Operation CHARM: Car repair manuals for everyone.

Evaporative Emissions System: Description and Operation

Evaporative Emissions Hose Routing:







CONTROL OF FUEL VAPORS
The evaporative emission control system (EECS) limits fuel vapor escape into the atmosphere. The system transfers fuel vapor from a sealed fuel tank, through a single vapor pipe, to an activated carbon (charcoal) storage device (EVAP vapor canister) that stores the vapors when the vehicle is not operating.
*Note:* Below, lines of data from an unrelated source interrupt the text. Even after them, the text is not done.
-- ==== Sys2Proof/Machine/Ops.lean ====
section
/-! DEFINITION. The named operations: taking an exception and returning from it (spec/18 R354 to
R359), replay and escalation (spec/13 R263), and the accesses of loads, stores and atomics to memory
(spec/05, spec/06, spec/11). -/

namespace Sys2Proof.Machine

/-! ## Exceptions -/

/-- The page-fault causes (spec/18 R354). -/
def isPageFault (cause : Nat) : Bool := cause == 4 || cause == 5 || cause == 6

/-- The fatal causes (spec/18 R354). -/
def isFatal (cause : Nat) : Bool := isPageFault cause || cause == 11

/-- The address field [47:3] of TVEC and TPC (spec/12 R243). -/
def addrField (a : Word) : Word := a &&& 0x0000_FFFF_FFFF_FFF8#64

/-- What a trap frame saves (spec/18 R357). -/
def frameOf (x : Ctx) : Checkpoint := ⟨x.front, x.fpc, x.tok, x.flags, x.stage⟩

/-- A trap of this context is nested: at system level, or with no handler (spec/18 R355). -/
def trapNested (x : Ctx) : Bool := x.id.sys || x.trap.tvec == 0

/-- Trap entry for a context whose region at the resume address has its checkpoint in place (spec/18
R357): which registers save what, the level, and where the pc goes. The epochs between belong
to the claims of the interrupted regions. -/
def enterHandler (cause : Nat) (tpc tval : Word) (kind : Bool) (time : Word) (x : Ctx) : Ctx :=
  let e := x.epochs + 3
  { x with
    trap := { x.trap with
      tcause := BitVec.ofNat 64 cause, tpc := addrField tpc, tval := tval
      kind := kind, inh := true, fatal := isFatal cause, unc := decide (cause = 11)
      resume := x.reg.epoch, frame := some (frameOf x) }
    id := { x.id with sys := true }
    cnt := { x.cnt with att := 0 }
    regs := { x.regs with pc := x.trap.tvec }
    reg := Region.fresh e x.trap.tvec x.front time
    older := none
    epochs := e
    bank := .running
    preq := none }

/-- A context's operator aborted, by uncorrectable data or otherwise (spec/13 R262, R266, spec/18 R355, R359). -/
def abortFatal (c : CtxId) (unc : Bool) (s : State) : State :=
  abortCtx c 5 (if unc then markUnc (halfOf c) s else s)

/-- Taking a trap (spec/18 R355, R357): a nested one ends the item and aborts the operator. -/
def takeTrap (c : CtxId) (cause : Nat) (tpc tval : Word) (kind : Bool) (s : State) : State :=
  if trapNested (s.ctx c) then abortFatal c (decide (cause = 11) || (s.ctx c).trap.unc) s
  else (endLease c s).modCtx c (enterHandler cause tpc tval kind (timeOf s c))

/-- A fault taken: the region and every younger one are discarded, then the trap is taken with the
region's start in TPC (spec/18 R354, R357). -/
def takeFaultTrap (c : CtxId) (cause : Nat) (tval : Word) (s : State) : State :=
  let s := discardAll c s
  takeTrap c cause (s.ctx c).regs.pc tval false s

/-- The parking of a context at a page fault (spec/18 R358, spec/03 R61); inside a handler it is a
nested trap (spec/18 R355). -/
def parkPage (c : CtxId) (f : FaultRec) (s : State) : State :=
  if (s.ctx c).id.sys then abortFatal c (s.ctx c).trap.unc (discardAll c s)
  else
    let time := timeOf s c
    (endLease c (discardAll c s)).modCtx c fun x =>
      { x with bank := .faulted
               preq := some { va := f.tval, cause := f.cause, fetch := f.fetch, pe := f.pe
                              time := time, written := false, answer := none } }

/-- The earlier of two faults in program order (spec/18 R356). -/
def earlierFault (g : Option FaultRec) (f : FaultRec) : FaultRec :=
  match g with
  | some g => if g.pos ≤ f.pos then g else f
  | none => f

/-- A fault found in a region (spec/18 R356). -/
def recordFault (e : Nat) (f : FaultRec) (x : Ctx) : Ctx :=
  modRegion e (fun r => { r with fault := some (earlierFault r.fault f) }) x

/-- The instructions that wait in the stream queues of a context. -/
def queued (x : Ctx) : List QEntry := x.q.l ++ x.q.c ++ x.q.s ++ x.q.parked

/-- The fault of the oldest region is taken at once when no earlier instruction is left that might
find one (spec/18 R356). -/
def faultDue (x : Ctx) : Bool :=
  match (oldest x).fault with
  | none => false
  | some f => !(queued x).any fun t => decide (t.pos < f.pos)

/-- A fault of an instruction at a place in program order. -/
def faultRec (cause : Nat) (tval : Word) (pos : Nat) (pe : Bool) : FaultRec :=
  ⟨cause, tval, pos, false, pe⟩

/-- The claims of the interrupted regions go on with the regions that run after the handler (spec/14
R281). -/
def resumeClaims (old new : Nat) (y : SyncSt) : SyncSt :=
  { y with claims := y.claims.map fun k =>
      if k.epoch = old then { k with epoch := new }
      else if k.epoch = old + 1 then { k with epoch := new + 1 } else k }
When the engine is running with coolant temperature above 70°C (158°F), the vehicle speed above one mile per hour, and more than four percent TPS, fuel vapor is purged from the carbon element by intake air flow and consumed in the normal combustion process.

Fuel vapors from the fuel tank are purged and flow into the EVAP vapor canister tube labeled fuel tank and are absorbed by the carbon. The EVAP canister is purged when the engine is running above idle speed. A timed vacuum source is applied to the EVAP vapor canister tube labeled EVAP canister purge to draw fresh air through the air inlet, at the top of the EVAP canister. This air flows through a tube to the bottom of the EVAP canister and forces the vapors out of the EVAP canister purge line.

EVAP CANISTER CONTROL
The PCM controls the EVAP canister purge system by energizing and de-energizing the EVAP canister purge solenoid by supplying a ground for the solenoid. When the solenoid is energized, fuel vapors are drawn, by timed vacuum, into the intake manifold where they are burned in the combustion process.

The fuel system used is of the non-venting type. This means that the fuel vapors that build-up inside the fuel tank are not released into the atmosphere. Instead they are directed through a hose to a charcoal canister located in the engine compartment. These fuel vapors are stored within the charcoal canister until the PCM decides that engine conditions are acceptable for the vapors to be drawn from the charcoal canister into the combustion chambers. The PCM uses a normally closed EVAP canister purge solenoid to control these vapors.

With the EVAP canister purge solenoid not energized, a valve within the solenoid body is closed and fuel vapors remain trapped within the charcoal canister. When the PCM supplies a ground for the solenoid, the solenoid energizes and opens the valve. This allows fuel vapors to be drawn by engine vacuum from the charcoal canister into the intake manifold where it will be burned inside the cylinders along with the normal combustion process.